Испытания начались буднично. Внимания публики они не привлекли: мало ли
что придумают ученые!
Пора "грандиозных свершений" прошла, люди натешились поворотами рек,
созданием новых морей и обезвоживанием старых, превращением гор в равнины,
а равнин в горы. Эти "детские болезни" человеческого могущества привели к
таким тяжелым последствиям, что не одно поколение было вынуждено терпеливо,
а иногда и с чувством отчаяния, восстанавливать баланс, некогда
существовавший в природе и столь бездумно нарушенный ее "покорителями".
Великому Физику пришлось долго убеждать экологов, что экспедиция в
интракосмос не нанесет вреда природе. Прогностическая модель, которую
разработал УМ, помогла сломить их сопротивление.
Корреспонденты не удостоили присутствием старт "Геи"-автомата: сенсации
не предвиделось. Помимо стартовой команды всего несколько человек, и среди
них Седов, Великий Физик, а также ко-мандир будущего экипажа Виктор Соль,
прибыли к назначенному часу на временный интрадром.

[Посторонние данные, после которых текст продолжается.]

theorem execWait_keeps {z : State} {M : List Part} {t : Nat} {wu : Nat} {s : State} (hz : Keeps M z (atMt s t)) (hdisp : Part.disp ∈ M) (hreins : Part.reins ∈ M) (hpdk : Part.pdk ∈ M) (hclu : Part.clu ∈ M) : OutKeeps M z (execWait t wu s) := by
  unfold execWait
  repeat'
    first
      | with_reducible assumption
      | (with_reducible refine OutKeeps.next ?_)
      | (with_reducible apply issueNext_keeps)
      | dsimp only
      | split

theorem execTicketLoop_keeps {z : State} {M : List Part} {t : Nat} {wu : Nat} {s : State} (hz : Keeps M z (atMt s t)) (hdisp : Part.disp ∈ M) (hreins : Part.reins ∈ M) (hpdk : Part.pdk ∈ M) (hclu : Part.clu ∈ M) : OutKeeps M z (execTicketLoop t wu s) := by
  unfold execTicketLoop
  repeat'
    first
      | with_reducible assumption
      | (with_reducible refine OutKeeps.next ?_)
      | (with_reducible apply issueNext_keeps)
      | dsimp only
      | split

theorem execPreload_keeps {z : State} {M : List Part} {t : Nat} {wu : Nat} {s : State} (hz : Keeps M z (atMt s t)) (hdisp : Part.disp ∈ M) (hreins : Part.reins ∈ M) (hpdk : Part.pdk ∈ M) (hclu : Part.clu ∈ M) : OutKeeps M z (execPreload t wu s) := by
  unfold execPreload
  repeat'
    first
      | with_reducible assumption
      | (with_reducible refine OutKeeps.next ?_)
      | (with_reducible apply issueNext_keeps)
      | dsimp only
      | split

theorem execReleaseBuf_keeps {z : State} {M : List Part} {t : Nat} {wu : Nat} {s : State} (hz : Keeps M z (atMt s t)) (hdisp : Part.disp ∈ M) (hreins : Part.reins ∈ M) (hpdk : Part.pdk ∈ M) (hclu : Part.clu ∈ M) : OutKeeps M z (execReleaseBuf t wu s) := by
  unfold execReleaseBuf
  repeat'
    first
      | with_reducible assumption
      | (with_reducible refine OutKeeps.next ?_)
      | (with_reducible apply issueNext_keeps)
      | dsimp only
      | split

theorem execLayerEnd_keeps {z : State} {M : List Part} {t : Nat} {wu : Nat} {s : State} (hz : Keeps M z (atMt s t)) (hdisp : Part.disp ∈ M) (hreins : Part.reins ∈ M) (hpdk : Part.pdk ∈ M) (hclu : Part.clu ∈ M) : OutKeeps M z (execLayerEnd t wu s) := by
  unfold execLayerEnd
  repeat'
    first
      | with_reducible assumption
      | (with_reducible refine OutKeeps.next ?_)
      | (with_reducible apply issueNext_keeps)
      | dsimp only
      | split

theorem execChainChoose_keeps {z : State} {M : List Part} {t : Nat} {cls : Nat} {s : State} (hz : Keeps M z (atMt s t)) (hdisp : Part.disp ∈ M) (hpdk : Part.pdk ∈ M) : OutKeeps M z (execChainChoose t cls s) := by
  unfold execChainChoose
  repeat'
    first
      | with_reducible assumption
      | (with_reducible refine OutKeeps.next ?_)
      | (with_reducible apply readChain_keeps)
      | dsimp only
      | split

theorem execLayerStart_keeps {z : State} {M : List Part} {t : Nat} {wu : Nat} {s : State} (hz : Keeps M z (atMt s t)) (hdisp : Part.disp ∈ M) (hclu : Part.clu ∈ M) (hpwr : Part.pwr ∈ M) : OutKeeps M z (execLayerStart t wu s) := by
  unfold execLayerStart
  repeat'
    first
      | with_reducible assumption
      | (with_reducible refine OutKeeps.next ?_)
      | (with_reducible apply modUnit_keeps)
      | (with_reducible apply requestWake_keeps)
      | (with_reducible refine Keeps.foldl ?_ ?_)
      | intro _
      | dsimp only
      | split

theorem execWorkCounterAlloc_keeps {z : State} {M : List Part} {t : Nat} {r : DescRef} {s : State} (hz : Keeps M z (atMt s t)) (hdisp : Part.disp ∈ M) (hreins : Part.reins ∈ M) : OutKeeps M z (execWorkCounterAlloc t r s) := by
  unfold execWorkCounterAlloc
  repeat'
    first
      | with_reducible assumption
      | (with_reducible refine OutKeeps.next ?_)
      | (with_reducible apply allocCtr_keeps)
      | (with_reducible apply modReins_keeps)
      | (with_reducible apply modRun_keeps)
      | dsimp only
      | split

theorem execTicketNoticePost_keeps {z : State} {M : List Part} {t : Nat} {r : DescRef} {s : State} (hz : Keeps M z (atMt s t)) (hdisp : Part.disp ∈ M) (hpdk : Part.pdk ∈ M) : OutKeeps M z (execTicketNoticePost t r s) := by
  unfold execTicketNoticePost
  repeat'
    first
      | with_reducible assumption
      | (with_reducible refine OutKeeps.next ?_)
      | (with_reducible apply modRun_keeps)
      | (with_reducible apply pdkAppend_keeps)
      | (with_reducible refine Keeps.foldl ?_ ?_)
      | intro _
      | dsimp only
      | split

theorem execDescriptorComplete_keeps {z : State} {M : List Part} {t : Nat} {r : DescRef} {s : State} (hz : Keeps M z (atMt s t)) (hhost : Part.host ∈ M) (hdisp : Part.disp ∈ M) (hreins : Part.reins ∈ M) (hpdk : Part.pdk ∈ M) (hclu : Part.clu ∈ M) (hhbm : Part.hbm ∈ M) (hpeers : Part.peers ∈ M) (hmeter : Part.meter ∈ M) (hfree : Part.free ∈ M) : OutKeeps M z (execDescriptorComplete t r s) := by
  unfold execDescriptorComplete
  repeat'
    first
      | with_reducible assumption
      | (with_reducible refine OutKeeps.next ?_)
      | (with_reducible apply actSync_keeps)
      | (with_reducible apply finishRun_keeps)
      | dsimp only
      | split

theorem execLayerEndComplete_keeps {z : State} {M : List Part} {t : Nat} {wu : Nat} {s : State} (hz : Keeps M z (atMt s t)) (hhost : Part.host ∈ M) (hdisp : Part.disp ∈ M) (hreins : Part.reins ∈ M) (hpdk : Part.pdk ∈ M) (hclu : Part.clu ∈ M) (hhbm : Part.hbm ∈ M) (hpeers : Part.peers ∈ M) (hmeter : Part.meter ∈ M) (hfree : Part.free ∈ M) : OutKeeps M z (execLayerEndComplete t wu s) := by
  unfold execLayerEndComplete
  repeat'
    first
      | with_reducible assumption
      | (with_reducible refine OutKeeps.next ?_)
      | (with_reducible apply finishRun_keeps)
      | (with_reducible apply postFrom_keeps)
      | (with_reducible apply trace_keeps)
      | (with_reducible apply modUnit_keeps)
      | (with_reducible apply completeUnit_keeps)
      | dsimp only
      | split

theorem execDiscardDecision_keeps {z : State} {M : List Part} {t : Nat} {wu : Nat} {s : State} (hz : Keeps M z (atMt s t)) (hhost : Part.host ∈ M) (hdisp : Part.disp ∈ M) (hreins : Part.reins ∈ M) (hpeers : Part.peers ∈ M) (hmeter : Part.meter ∈ M) : OutKeeps M z (execDiscardDecision t wu s) := by
  unfold execDiscardDecision
  repeat'
    first
      | with_reducible assumption
      | (with_reducible refine OutKeeps.next ?_)
      | (with_reducible apply freeCtrs_keeps)
      | (with_reducible apply advanceEpoch_keeps)
      | (with_reducible apply modReins_keeps)
      | (with_reducible apply modUnit_keeps)
      | (with_reducible apply abandonRound_keeps)
      | (with_reducible refine Keeps.foldl ?_ ?_)
      | intro _
      | dsimp only
      | split

theorem execMemberTicketDrop_keeps {z : State} {M : List Part} {t : Nat} {l : Nat} {wu : Nat} {s : State} (hz : Keeps M z (atMt s t)) (hdisp : Part.disp ∈ M) (hclu : Part.clu ∈ M) : OutKeeps M z (execMemberTicketDrop t l wu s) := by
  unfold execMemberTicketDrop
  repeat'
    first
      | with_reducible assumption
      | (with_reducible refine OutKeeps.next ?_)
      | (with_reducible apply modClu_keeps)
      | (with_reducible apply modUnit_keeps)
      | (with_reducible apply dropTickets_keeps)
      | exact CluKeeps.upd rfl
      | intro _
      | dsimp only
      | split

theorem execDiscardRelease_keeps {z : State} {M : List Part} {t : Nat} {wu : Nat} {s : State} (hz : Keeps M z (atMt s t)) (hdisp : Part.disp ∈ M) (hpdk : Part.pdk ∈ M) (hclu : Part.clu ∈ M) (hhbm : Part.hbm ∈ M) (hfree : Part.free ∈ M) : OutKeeps M z (execDiscardRelease t wu s) := by
  unfold execDiscardRelease
  repeat'
    first
      | with_reducible assumption
      | (with_reducible refine OutKeeps.next ?_)
      | (with_reducible apply freeOutputs_keeps)
      | (with_reducible apply pdkAppend_keeps)
      | (with_reducible apply retire_keeps)
      | (with_reducible apply dropUnit_keeps)
      | (with_reducible refine Keeps.foldl ?_ ?_)
      | intro _
      | dsimp only
      | split

theorem execQuarantineEnd_keeps {z : State} {M : List Part} {t : Nat} {wuId : Nat} {s : State} (hz : Keeps M z (atMt s t)) (hdisp : Part.disp ∈ M) : OutKeeps M z (execQuarantineEnd t wuId s) := by
  unfold execQuarantineEnd
  repeat'
    first
      | with_reducible assumption
      | (with_reducible refine OutKeeps.next ?_)
      | dsimp only
      | split
      | (with_reducible refine Keeps.putDisp ?_ hdisp)

theorem execRetiredEntryExpiry_keeps {z : State} {M : List Part} {t : Nat} {wuId : Nat} {s : State} (hz : Keeps M z (atMt s t)) (hdisp : Part.disp ∈ M) : OutKeeps M z (execRetiredEntryExpiry t wuId s) := by
  unfold execRetiredEntryExpiry
  repeat'
    first
      | with_reducible assumption
      | (with_reducible refine OutKeeps.next ?_)
      | dsimp only
      | split
      | (with_reducible refine Keeps.putDisp ?_ hdisp)

theorem execTicketTake_keeps {z : State} {M : List Part} {t : Nat} {l : Nat} {r : DescRef} {s : State} (hz : Keeps M z (atMt s t)) (hdisp : Part.disp ∈ M) (hreins : Part.reins ∈ M) (hpdk : Part.pdk ∈ M) (hclu : Part.clu ∈ M) (hflt : Part.flt ∈ M) : OutKeeps M z (execTicketTake t l r s) := by
  unfold execTicketTake
  repeat'
    first
      | with_reducible assumption
      | (with_reducible refine OutKeeps.next ?_)
      | (with_reducible apply drainInbox_keeps)
      | (with_reducible apply takeTicket_keeps)
      | (with_reducible apply stopTaking_keeps)
      | (with_reducible apply fetchAdd_fst_keeps)
      | (with_reducible refine fetchAdd_keeps (by assumption) ?_ ?_ ?_)
      | dsimp only
      | split

theorem execPassEnd_keeps {z : State} {M : List Part} {t : Nat} {l : Nat} {spanCycles : Nat} {stallCycles : Nat} {s : State} (hz : Keeps M z (atMt s t)) (hdisp : Part.disp ∈ M) (hpdk : Part.pdk ∈ M) (hclu : Part.clu ∈ M) (hpwr : Part.pwr ∈ M) (hflt : Part.flt ∈ M) (hmeter : Part.meter ∈ M) : OutKeeps M z (execPassEnd t l spanCycles stallCycles s) := by
  unfold execPassEnd
  repeat'
    first
      | with_reducible assumption
      | (with_reducible refine OutKeeps.next ?_)
      | (with_reducible apply declareFailed_keeps)
      | (with_reducible apply countAttempt_keeps)
      | (with_reducible apply modClu_keeps)
      | (with_reducible apply closePass_keeps)
      | intro _
      | dsimp only
      | split

theorem execDrainDone_keeps {z : State} {M : List Part} {t : Nat} {l : Nat} {s : State} (hz : Keeps M z (atMt s t)) (hdisp : Part.disp ∈ M) (hclu : Part.clu ∈ M) : OutKeeps M z (execDrainDone t l s) := by
  unfold execDrainDone
  repeat'
    first
      | with_reducible assumption
      | (with_reducible refine OutKeeps.next ?_)
      | (with_reducible apply modClu_keeps)
      | (with_reducible apply modRun_keeps)
      | (with_reducible apply ticketValues_keeps)
      | intro _
      | dsimp only
      | split

theorem execResidueCheckpoint_keeps {z : State} {M : List Part} {t : Nat} {l : Nat} {upset : Option (Nat × F32)} {s : State} (hz : Keeps M z (atMt s t)) (hdisp : Part.disp ∈ M) (hpdk : Part.pdk ∈ M) (hclu : Part.clu ∈ M) (hpwr : Part.pwr ∈ M) (hflt : Part.flt ∈ M) (hmeter : Part.meter ∈ M) : OutKeeps M z (execResidueCheckpoint t l upset s) := by
  unfold execResidueCheckpoint
  repeat'
    first
      | with_reducible assumption
      | (with_reducible refine OutKeeps.next ?_)
      | (with_reducible apply modClu_keeps)
      | (with_reducible apply declareFailed_keeps)
      | intro _
      | dsimp only
      | split

theorem execChecksumCheckpoint_keeps {z : State} {M : List Part} {t : Nat} {l : Nat} {fails : Bool} {s : State} (hz : Keeps M z (atMt s t)) (hdisp : Part.disp ∈ M) (hpdk : Part.pdk ∈ M) (hclu : Part.clu ∈ M) (hpwr : Part.pwr ∈ M) (hflt : Part.flt ∈ M) (hmeter : Part.meter ∈ M) : OutKeeps M z (execChecksumCheckpoint t l fails s) := by
  unfold execChecksumCheckpoint
  repeat'
    first
      | with_reducible assumption
      | (with_reducible refine OutKeeps.next ?_)
      | (with_reducible apply declareFailed_keeps)
      | dsimp only
      | split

Наблюдая за приготовлениями к старту, Соль неодобрительно проронил:
- Не понимаю, к чему такая перестраховка? Послали бы сразу нас!
Покосившись на Седова, Великий Физик начал рассуждать о недопустимости
неоправданного риска и даже вспомнил еще одну из старинных поговорок, к
которым с недавних пор заимел пристрастие: "семь раз отмерь, один отрежь".
Соль хмуро слушал, всем своим видом выражая несогласие с этой, на его
взгляд, излишне осторожной, если не трусливой позицией.
А Великий Физик, войдя во вкус, рассуждал о фантастичности предстоящего
события, даже поименно перечислил писателей-фантастов прошлого,
отправлявших своих героев в глубь Земного шара, - начиная с Жюля Верна и
кончая Берроузом, автором романа "Тарзан в центре Земли".
- Читал? - спросил он под конец Соля.
- Не до чтения мне, - по-прежнему хмуро ответил тот.
Хмурый вид настолько не вязался с характером запредельного пилота, что по
контрасту вызвал у Великого Физика непроизвольную улыбку. Впрочем, эта
добрая улыбка, в свою очередь, могла бы показаться неестественной его
коллегам...
- Ну и напрасно. Тогда бы знал, что куда более смелые писательские
пророчества исполнились: и полет на Венеру...
- Подумаешь, - проворчал Соль.
- И даже твой запредел! Его ведь тоже впервые "придумали" фантасты. А
путешествия к центру Земли - до сих пор их не-превзойденный "рекорд". Ведь
интракосмос как был белым пятном на карте Знания, так им и остается! -
полемизируя с Виктором, воскликнул ученый. - Для чтения всегда должно
находиться время, - нравоучительным тоном добавил он, забыв, что сам не
принадлежит к любителям "чтива" и делает исключение лишь для высокой
поэзии, а фантастов "прорабатывал" в тщетной надежде обнаружить среди
плевел жемчужное зерно.
Тем временем "Гея"-автомат погрузилась в земную твердь, и за разговором
Великий Физик упустил момент, когда она исчезла с лица Земли.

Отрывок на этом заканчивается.